Work required: In the data below, one line contains "theorem State.answer_rest (s" and a later one contains "simp only [State.takeIn] at hr". Print both, with every line between them, exactly and alone.

Source records:
BEGIN
-- ==== Sys2Proof/Laws/FrameHome.lean ====
section
/-! SUPPORT. Which components of the state each operation and each command may change: ports, home slices and snapshots.
A lemma named after a function says that nothing else differs; of a command it says also that the command answers a next state. -/
namespace Sys2Proof.Machine

theorem State.handOver_rest (s : State) (n dest : Nat) (p : Pkt) (pri : Option Nat) (ident : Nat) {ps : List Part} (hps : Part.sub [.ni] ps = true) : (State.handOver s n dest p pri ident).rest ps = s.rest ps := Part.lift hps rfl

theorem State.answer_rest (s : State) (n : Nat) (q : Hdr) (vn op resp msg : Nat) (lines : List Body) {ps : List Part} (hps : Part.sub [.ni] ps = true) : (State.answer s n q vn op resp msg lines).rest ps = s.rest ps := Part.lift hps rfl

theorem State.answerErr_rest (s : State) (n : Nat) (q : Hdr) (resp : Nat) {ps : List Part} (hps : Part.sub [.ni] ps = true) : (State.answerErr s n q resp).rest ps = s.rest ps := Part.lift hps (by simp (disch := decide) only [State.answerErr, State.rest_ite, ite_self, State.answer_rest])

theorem State.takeIn_eq (s : State) (n vn : Nat) (ok : Pkt → Bool) {r0 : Pkt} {r1 : Nat} {r2 : State} {ps : List Part} (hr : State.takeIn s n vn ok = some (r0, r1, r2)) (hps : Part.sub [.ni] ps = true) : r2.rest ps = s.rest ps := Part.lift hps (by
  simp only [State.takeIn] at hr
  (repeat' split at hr) <;> (try cases hr) <;> first | (with_reducible rfl) | contradiction | (simp (disch := first | decide | (intros; (try dsimp only); (repeat' split) <;> first | (with_reducible rfl) | (simp (disch := decide) only [State.rest_ite, ite_self, foldl_rest, State.rest_ni, State.modNi_rest]; done) | fail) | fail) only [State.modNi_rest, State.rest_ite, ite_self]; done) | rfl)

theorem State.setPort_rest (s : State) (n : Nat) (x : Port) {ps : List Part} (hps : Part.sub [.port] ps = true) : (State.setPort s n x).rest ps = s.rest ps := Part.lift hps rfl

theorem State.modPort_rest (s : State) (n : Nat) (f : Port → Port) {ps : List Part} (hps : Part.sub [.port] ps = true) : (State.modPort s n f).rest ps = s.rest ps := Part.lift hps rfl

theorem State.portOut_rest (s : State) (n : Nat) (m : PortMsg) {ps : List Part} (hps : Part.sub [.port] ps = true) : (State.portOut s n m).rest ps = s.rest ps := Part.lift hps (by simp (disch := decide) only [State.portOut, State.rest_ite, ite_self, State.modPort_rest])

theorem State.portUnsup_rest (s : State) (n vn : Nat) {ps : List Part} (hps : Part.sub [.regs, .ni, .port] ps = true) : (State.portUnsup s n vn).rest ps = s.rest ps := Part.lift hps (by simp (disch := decide) only [State.portUnsup, State.rest_ite, ite_self, State.bump_rest, State.setFld_rest, State.modPort_rest, State.reportNi_rest, State.occursNi_rest])

theorem State.portProtocol_rest (s : State) (n tag vn : Nat) {ps : List Part} (hps : Part.sub [.regs, .ni] ps = true) : (State.portProtocol s n tag vn).rest ps = s.rest ps := Part.lift hps (by simp (disch := decide) only [State.portProtocol, State.setFld_rest, State.reportNi_rest])

theorem State.portPwErr_rest (s : State) (n vn : Nat) {ps : List Part} (hps : Part.sub [.regs, .ni] ps = true) : (State.portPwErr s n vn).rest ps = s.rest ps := Part.lift hps (by simp (disch := decide) only [State.portPwErr, State.setFld_rest, State.reportNi_rest, State.bump_rest])

theorem State.portCohProtocol_rest (s : State) (n tag : Nat) {ps : List Part} (hps : Part.sub [.regs, .ni] ps = true) : (State.portCohProtocol s n tag).rest ps = s.rest ps := Part.lift hps (by simp (disch := decide) only [State.portCohProtocol, State.reportNi_rest])

theorem State.agentRefused_rest (s : State) (n : Nat) (r : Req) {ps : List Part} (hps : Part.sub [.regs, .ni] ps = true) : (State.agentRefused s n r).rest ps = s.rest ps := Part.lift hps (by simp (disch := decide) only [State.agentRefused, State.rest_ite, ite_self, State.reportNi_rest, State.modNi_rest, State.failReq_rest, State.setFld_rest, State.occursNi_rest])

theorem State.presentExt_rest (s : State) (n : Nat) (r : Req) (e : ReadErr) {ps : List Part} (hps : Part.sub [.regs, .tabBad, .ni, .wakeQ] ps = true) : (State.presentExt s n r e).rest ps = s.rest ps := Part.lift hps (by simp (disch := decide) only [State.presentExt, State.rest_ite, ite_self, State.agentRefused_rest, State.presentReq_rest])

theorem State.openExt_rest (s : State) (n : Nat) (k : ExtKind) (tag : Nat) (data : List Body) (r : Req) (e : ReadErr) {ps : List Part} (hps : Part.sub [.regs, .tabBad, .ni, .port, .wakeQ] ps = true) : (State.openExt s n k tag data r e).rest ps = s.rest ps := Part.lift hps (by simp (disch := decide) only [State.openExt, State.presentExt_rest, State.modPort_rest, State.rest_ite, ite_self])

theorem State.releaseHeld_rest (s : State) (n i : Nat) {ps : List Part} (hps : Part.sub [.ni, .port] ps = true) : (State.releaseHeld s n i).rest ps = s.rest ps := Part.lift hps (by
  simp (disch := first | decide | (intros; (try dsimp only); (repeat' split) <;> first | (with_reducible rfl) | (simp (disch := decide) only [State.rest_ite, ite_self, foldl_rest, State.rest_ni, State.rest_port, State.handOver_rest, State.modPort_rest]; done) | fail) | fail) only [State.releaseHeld, foldl_rest, State.modPort_rest, State.handOver_rest])

theorem State.sendOwn_rest (s : State) (n : Nat) (c : Completion) (wdata : Bool) (lines : List Body) {ps : List Part} (hps : Part.sub [.ni] ps = true) : (State.sendOwn s n c wdata lines).rest ps = s.rest ps := Part.lift hps rfl

theorem State.answerRead_rest (s : State) (n : Nat) (x : ExtReq) (c : Completion) (upg : Bool) {ps : List Part} (hps : Part.sub [.regs, .ni, .port] ps = true) : (State.answerRead s n x c upg).rest ps = s.rest ps := Part.lift hps (by
  simp only [State.answerRead]
  (repeat' split) <;> first | rfl | simp (disch := first | decide | (intros; simp (disch := decide) only [State.rest_ite, ite_self, foldl_rest, State.rest_regs, State.rest_ni, State.rest_port, State.portOut_rest, State.sendOwn_rest, State.portPwErr_rest]; done) | fail) only [State.portOut_rest, State.sendOwn_rest, State.portPwErr_rest, State.rest_ite, ite_self])

theorem State.sendWdata_rest (s : State) (n : Nat) (x : ExtReq) (c : Completion) {ps : List Part} (hps : Part.sub [.ni, .port] ps = true) : (State.sendWdata s n x c).rest ps = s.rest ps := Part.lift hps rfl

theorem State.staleWri_rest (s : State) (n : Nat) (x : ExtReq) (c : Completion) (e : ReadErr) {ps : List Part} (hps : Part.sub [.regs, .tabBad, .ni, .port, .wakeQ] ps = true) : (State.staleWri s n x c e).rest ps = s.rest ps := Part.lift hps (by simp (disch := decide) only [State.staleWri, State.releaseHeld_rest, State.bump_rest, State.presentReq_rest])

theorem State.answerSnoop_rest (s : State) (n : Nat) (x : ExtReq) (op : Nat) (c : Completion) {ps : List Part} (hps : Part.sub [.regs, .ni, .port] ps = true) : (State.answerSnoop s n x op c).rest ps = s.rest ps := Part.lift hps (by simp (disch := decide) only [State.answerSnoop, State.rest_ite, ite_self, State.portOut_rest, State.portProtocol_rest])

theorem State.serveExt_rest (s : State) (n : Nat) (x : ExtReq) (c : Completion) (e : ReadErr) {ps : List Part} (hps : Part.sub [.regs, .tabBad, .ni, .port, .wakeQ] ps = true) : (State.serveExt s n x c e).rest ps = s.rest ps := Part.lift hps (by
  simp only [State.serveExt]
  (repeat' split) <;> first | (with_reducible rfl) | (simp (disch := first | decide | (intros; (try dsimp only); (repeat' split) <;> first | (with_reducible rfl) | (simp (disch := decide) only [State.rest_ite, ite_self, foldl_rest, State.rest_regs, State.rest_tabBad, State.rest_ni, State.rest_port, State.rest_wakeQ, State.modPort_rest, State.answerRead_rest, State.portOut_rest, State.portPwErr_rest, State.releaseHeld_rest, State.staleWri_rest, State.sendWdata_rest, State.answerSnoop_rest]; done) | fail) | fail) only [State.rest_ite, ite_self, State.modPort_rest, State.answerRead_rest, State.portOut_rest, State.portPwErr_rest, State.releaseHeld_rest, State.staleWri_rest, State.sendWdata_rest, State.answerSnoop_rest]; done) | rfl)

theorem State.toChiplet_rest (s : State) (n : Nat) (p : Pkt) {ps : List Part} (hps : Part.sub [.wire] ps = true) : (State.toChiplet s n p).rest ps = s.rest ps := Part.lift hps (by simp (disch := decide) only [State.toChiplet, State.rest_ite, ite_self, State.setWire_rest])

theorem State.claDeliver_rest (s : State) (n i : Nat) (p : Pkt) {ps : List Part} (hps : Part.sub [.wire] ps = true) : (State.claDeliver s n i p).rest ps = s.rest ps := Part.lift hps (by simp (disch := decide) only [State.claDeliver, State.toChiplet_rest, State.rest_ite, ite_self])

theorem State.serveChiplet_rest (s : State) (n : Nat) (c : Completion) {ps : List Part} (hps : Part.sub [.port, .wire] ps = true) : (State.serveChiplet s n c).rest ps = s.rest ps := Part.lift hps (by simp (disch := decide) only [State.serveChiplet, State.rest_ite, ite_self, State.claDeliver_rest, State.modPort_rest])

theorem State.serveComp_rest (s : State) (n : Nat) (c : Completion) (e : ReadErr) {ps : List Part} (hps : Part.sub [.regs, .tabBad, .ni, .port, .wire, .wakeQ] ps = true) : (State.serveComp s n c e).rest ps = s.rest ps := Part.lift hps (by
  simp only [State.serveComp]
  (repeat' split) <;> first | (with_reducible rfl) | (simp (disch := first | decide | (intros; (try dsimp only); (repeat' split) <;> first | (with_reducible rfl) | (simp (disch := decide) only [State.rest_ite, ite_self, foldl_rest, State.rest_regs, State.rest_tabBad, State.rest_ni, State.rest_port, State.rest_wire, State.rest_wakeQ, State.serveChiplet_rest, State.serveExt_rest]; done) | fail) | fail) only [State.serveChiplet_rest, State.serveExt_rest]; done) | rfl)

theorem State.serveComps_rest (s : State) (n : Nat) (e : ReadErr) {ps : List Part} (hps : Part.sub [.regs, .tabBad, .ni, .port, .wire, .wakeQ] ps = true) : (State.serveComps s n e).rest ps = s.rest ps := Part.lift hps (by
  simp (disch := first | decide | (intros; simp (disch := decide) only [State.rest_ite, ite_self, foldl_rest, State.rest_regs, State.rest_tabBad, State.rest_ni, State.rest_port, State.rest_wire, State.rest_wakeQ, State.serveComp_rest, State.modNi_rest]; done) | fail) only [State.serveComps, State.rest_ite, ite_self, foldl_rest, State.modNi_rest, State.serveComp_rest])

theorem State.recordClosed_rest (s : State) (n tag : Nat) {ps : List Part} (hps : Part.sub [.ni, .port] ps = true) : (State.recordClosed s n tag).rest ps = s.rest ps := Part.lift hps (by
  unfold State.recordClosed
  (repeat' split) <;> first | rfl | simp (disch := decide) only [State.portOut_rest, State.releaseHeld_rest, State.modPort_rest])

theorem State.setSlice_rest (s : State) (h : Nat) (x : Slice) {ps : List Part} (hps : Part.sub [.slice] ps = true) : (State.setSlice s h x).rest ps = s.rest ps := Part.lift hps rfl

theorem State.modSlice_rest (s : State) (h : Nat) (f : Slice → Slice) {ps : List Part} (hps : Part.sub [.slice] ps = true) : (State.modSlice s h f).rest ps = s.rest ps := Part.lift hps rfl

theorem State.reportHs_rest (s : State) (h : Nat) (k : FaultKind) (set way spare store : Nat) {ps : List Part} (hps : Part.sub [.regs, .ni] ps = true) : (State.reportHs s h k set way spare store).rest ps = s.rest ps := Part.lift hps (by simp (disch := decide) only [State.reportHs, State.report_rest])

theorem State.cohProtocol_rest (s : State) (h src agent line : Nat) {ps : List Part} (hps : Part.sub [.regs, .ni] ps = true) : (State.cohProtocol s h src agent line).rest ps = s.rest ps := Part.lift hps (by simp (disch := decide) only [State.cohProtocol, State.reportAt_rest])

theorem State.cohPoison_rest (s : State) (h agent line : Nat) {ps : List Part} (hps : Part.sub [.regs, .ni] ps = true) : (State.cohPoison s h agent line).rest ps = s.rest ps := Part.lift hps (by simp (disch := decide) only [State.cohPoison, State.evHs_rest, State.reportAt_rest])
END
Solution:
theorem State.answer_rest (s : State) (n : Nat) (q : Hdr) (vn op resp msg : Nat) (lines : List Body) {ps : List Part} (hps : Part.sub [.ni] ps = true) : (State.answer s n q vn op resp msg lines).rest ps = s.rest ps := Part.lift hps rfl

theorem State.answerErr_rest (s : State) (n : Nat) (q : Hdr) (resp : Nat) {ps : List Part} (hps : Part.sub [.ni] ps = true) : (State.answerErr s n q resp).rest ps = s.rest ps := Part.lift hps (by simp (disch := decide) only [State.answerErr, State.rest_ite, ite_self, State.answer_rest])

theorem State.takeIn_eq (s : State) (n vn : Nat) (ok : Pkt → Bool) {r0 : Pkt} {r1 : Nat} {r2 : State} {ps : List Part} (hr : State.takeIn s n vn ok = some (r0, r1, r2)) (hps : Part.sub [.ni] ps = true) : r2.rest ps = s.rest ps := Part.lift hps (by
  simp only [State.takeIn] at hr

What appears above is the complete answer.